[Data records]
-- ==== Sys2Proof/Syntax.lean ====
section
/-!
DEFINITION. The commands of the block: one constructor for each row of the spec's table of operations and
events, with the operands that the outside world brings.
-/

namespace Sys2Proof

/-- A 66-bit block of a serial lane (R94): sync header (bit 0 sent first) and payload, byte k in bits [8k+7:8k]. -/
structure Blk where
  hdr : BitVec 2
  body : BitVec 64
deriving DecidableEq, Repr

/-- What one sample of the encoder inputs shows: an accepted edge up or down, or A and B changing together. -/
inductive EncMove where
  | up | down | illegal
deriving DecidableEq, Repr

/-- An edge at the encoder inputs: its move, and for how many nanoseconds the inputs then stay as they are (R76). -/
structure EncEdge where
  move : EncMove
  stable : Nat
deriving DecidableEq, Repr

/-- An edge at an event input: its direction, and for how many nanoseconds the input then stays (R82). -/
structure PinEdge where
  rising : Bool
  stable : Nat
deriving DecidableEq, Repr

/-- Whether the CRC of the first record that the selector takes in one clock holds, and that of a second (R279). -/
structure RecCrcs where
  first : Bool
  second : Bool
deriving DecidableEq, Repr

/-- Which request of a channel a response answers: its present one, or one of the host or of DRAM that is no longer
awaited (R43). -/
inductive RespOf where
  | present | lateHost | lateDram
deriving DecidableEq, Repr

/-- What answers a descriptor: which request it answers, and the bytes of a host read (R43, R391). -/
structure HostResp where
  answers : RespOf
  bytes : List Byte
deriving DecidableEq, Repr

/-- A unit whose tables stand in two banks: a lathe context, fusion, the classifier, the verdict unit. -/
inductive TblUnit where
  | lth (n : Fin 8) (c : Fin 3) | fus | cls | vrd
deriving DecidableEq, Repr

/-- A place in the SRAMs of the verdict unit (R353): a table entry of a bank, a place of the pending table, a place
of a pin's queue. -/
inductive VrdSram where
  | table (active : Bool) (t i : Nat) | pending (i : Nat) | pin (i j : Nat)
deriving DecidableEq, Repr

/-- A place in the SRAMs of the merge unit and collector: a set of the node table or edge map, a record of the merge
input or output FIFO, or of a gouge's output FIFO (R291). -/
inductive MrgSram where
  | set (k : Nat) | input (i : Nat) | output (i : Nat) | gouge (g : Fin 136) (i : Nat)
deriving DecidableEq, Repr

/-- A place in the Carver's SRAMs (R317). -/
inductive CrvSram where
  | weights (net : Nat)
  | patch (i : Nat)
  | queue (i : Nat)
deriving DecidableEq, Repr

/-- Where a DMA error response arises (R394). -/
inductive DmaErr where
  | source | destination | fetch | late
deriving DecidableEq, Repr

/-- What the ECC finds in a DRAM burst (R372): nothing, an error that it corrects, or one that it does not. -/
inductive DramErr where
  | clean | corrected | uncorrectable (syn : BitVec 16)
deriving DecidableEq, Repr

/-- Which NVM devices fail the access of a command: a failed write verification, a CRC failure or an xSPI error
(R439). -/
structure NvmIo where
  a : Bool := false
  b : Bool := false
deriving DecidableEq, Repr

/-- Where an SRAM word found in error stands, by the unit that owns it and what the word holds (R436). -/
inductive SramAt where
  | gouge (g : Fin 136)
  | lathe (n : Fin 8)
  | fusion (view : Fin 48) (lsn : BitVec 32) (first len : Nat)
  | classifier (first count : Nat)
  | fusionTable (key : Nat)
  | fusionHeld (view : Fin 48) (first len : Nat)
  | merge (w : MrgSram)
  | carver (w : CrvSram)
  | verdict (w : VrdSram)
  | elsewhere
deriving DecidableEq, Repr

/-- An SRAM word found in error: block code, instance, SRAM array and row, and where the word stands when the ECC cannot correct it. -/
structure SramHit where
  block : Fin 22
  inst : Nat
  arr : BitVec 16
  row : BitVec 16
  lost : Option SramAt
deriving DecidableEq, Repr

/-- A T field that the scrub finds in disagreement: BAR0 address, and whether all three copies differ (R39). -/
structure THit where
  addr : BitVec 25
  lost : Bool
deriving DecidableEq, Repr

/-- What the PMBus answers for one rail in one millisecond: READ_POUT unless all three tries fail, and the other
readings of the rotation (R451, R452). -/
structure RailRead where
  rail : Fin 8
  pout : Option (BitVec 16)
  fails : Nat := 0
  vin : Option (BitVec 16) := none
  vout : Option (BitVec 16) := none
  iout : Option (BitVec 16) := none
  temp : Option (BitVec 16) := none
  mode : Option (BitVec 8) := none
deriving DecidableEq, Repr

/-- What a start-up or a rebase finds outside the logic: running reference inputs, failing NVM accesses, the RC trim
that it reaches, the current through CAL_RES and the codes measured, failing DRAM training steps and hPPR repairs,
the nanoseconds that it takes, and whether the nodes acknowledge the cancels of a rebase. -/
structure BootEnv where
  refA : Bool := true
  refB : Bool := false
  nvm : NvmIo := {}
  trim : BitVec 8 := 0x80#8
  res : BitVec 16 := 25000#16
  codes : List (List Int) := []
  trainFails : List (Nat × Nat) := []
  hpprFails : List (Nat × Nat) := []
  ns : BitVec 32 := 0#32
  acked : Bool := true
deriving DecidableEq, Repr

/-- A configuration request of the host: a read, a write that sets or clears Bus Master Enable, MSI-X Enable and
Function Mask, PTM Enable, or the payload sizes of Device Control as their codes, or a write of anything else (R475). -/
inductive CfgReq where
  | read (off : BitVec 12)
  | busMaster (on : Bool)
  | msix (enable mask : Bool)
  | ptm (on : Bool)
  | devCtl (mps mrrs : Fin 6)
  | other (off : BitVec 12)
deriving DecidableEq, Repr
==
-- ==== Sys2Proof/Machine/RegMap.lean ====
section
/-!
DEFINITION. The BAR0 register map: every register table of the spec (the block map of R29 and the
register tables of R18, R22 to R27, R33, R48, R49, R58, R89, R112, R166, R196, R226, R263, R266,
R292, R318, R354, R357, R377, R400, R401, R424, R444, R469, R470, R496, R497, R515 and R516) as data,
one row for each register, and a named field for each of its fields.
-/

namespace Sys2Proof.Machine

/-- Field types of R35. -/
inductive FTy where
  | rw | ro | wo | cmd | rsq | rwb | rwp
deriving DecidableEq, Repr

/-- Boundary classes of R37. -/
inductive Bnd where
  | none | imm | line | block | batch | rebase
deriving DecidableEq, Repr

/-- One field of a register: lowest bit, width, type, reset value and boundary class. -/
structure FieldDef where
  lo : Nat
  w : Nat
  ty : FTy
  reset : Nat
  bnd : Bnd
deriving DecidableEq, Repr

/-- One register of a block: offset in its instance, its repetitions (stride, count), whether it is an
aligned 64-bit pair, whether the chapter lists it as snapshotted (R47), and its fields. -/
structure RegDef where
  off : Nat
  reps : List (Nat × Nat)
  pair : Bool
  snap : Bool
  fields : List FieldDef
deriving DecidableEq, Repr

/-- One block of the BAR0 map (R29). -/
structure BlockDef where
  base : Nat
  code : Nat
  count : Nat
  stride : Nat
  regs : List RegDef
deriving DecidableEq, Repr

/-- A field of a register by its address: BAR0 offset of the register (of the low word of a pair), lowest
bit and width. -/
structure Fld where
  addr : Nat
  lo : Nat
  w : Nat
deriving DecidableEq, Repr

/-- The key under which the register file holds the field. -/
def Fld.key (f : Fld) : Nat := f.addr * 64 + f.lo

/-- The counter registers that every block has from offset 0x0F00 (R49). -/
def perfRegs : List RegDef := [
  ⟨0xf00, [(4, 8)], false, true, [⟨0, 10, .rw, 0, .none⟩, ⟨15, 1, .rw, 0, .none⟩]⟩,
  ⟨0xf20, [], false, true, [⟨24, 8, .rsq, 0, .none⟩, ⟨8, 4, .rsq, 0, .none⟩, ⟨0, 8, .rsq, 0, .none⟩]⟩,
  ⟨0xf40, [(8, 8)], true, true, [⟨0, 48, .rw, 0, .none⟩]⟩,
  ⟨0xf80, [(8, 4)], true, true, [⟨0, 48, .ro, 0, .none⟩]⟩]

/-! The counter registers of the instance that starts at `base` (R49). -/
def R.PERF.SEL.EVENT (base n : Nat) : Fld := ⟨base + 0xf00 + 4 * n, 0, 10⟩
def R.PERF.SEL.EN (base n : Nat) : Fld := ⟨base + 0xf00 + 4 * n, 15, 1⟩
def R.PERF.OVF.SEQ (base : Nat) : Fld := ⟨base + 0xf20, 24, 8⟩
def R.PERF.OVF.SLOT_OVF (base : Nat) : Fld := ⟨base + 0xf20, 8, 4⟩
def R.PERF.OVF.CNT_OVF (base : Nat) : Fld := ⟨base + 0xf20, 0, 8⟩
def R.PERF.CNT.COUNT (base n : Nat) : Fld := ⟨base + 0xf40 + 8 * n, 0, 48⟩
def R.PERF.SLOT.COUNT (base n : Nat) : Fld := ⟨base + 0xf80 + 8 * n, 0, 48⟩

Task statement:
From the records above, quote only the lines running from the line with "stays (R82). -/" to the line with "structure HostResp where", both lines included.

Answer box:
/-- An edge at an event input: its direction, and for how many nanoseconds the input then stays (R82). -/
structure PinEdge where
  rising : Bool
  stable : Nat
deriving DecidableEq, Repr

/-- Whether the CRC of the first record that the selector takes in one clock holds, and that of a second (R279). -/
structure RecCrcs where
  first : Bool
  second : Bool
deriving DecidableEq, Repr

/-- Which request of a channel a response answers: its present one, or one of the host or of DRAM that is no longer
awaited (R43). -/
inductive RespOf where
  | present | lateHost | lateDram
deriving DecidableEq, Repr

/-- What answers a descriptor: which request it answers, and the bytes of a host read (R43, R391). -/
structure HostResp where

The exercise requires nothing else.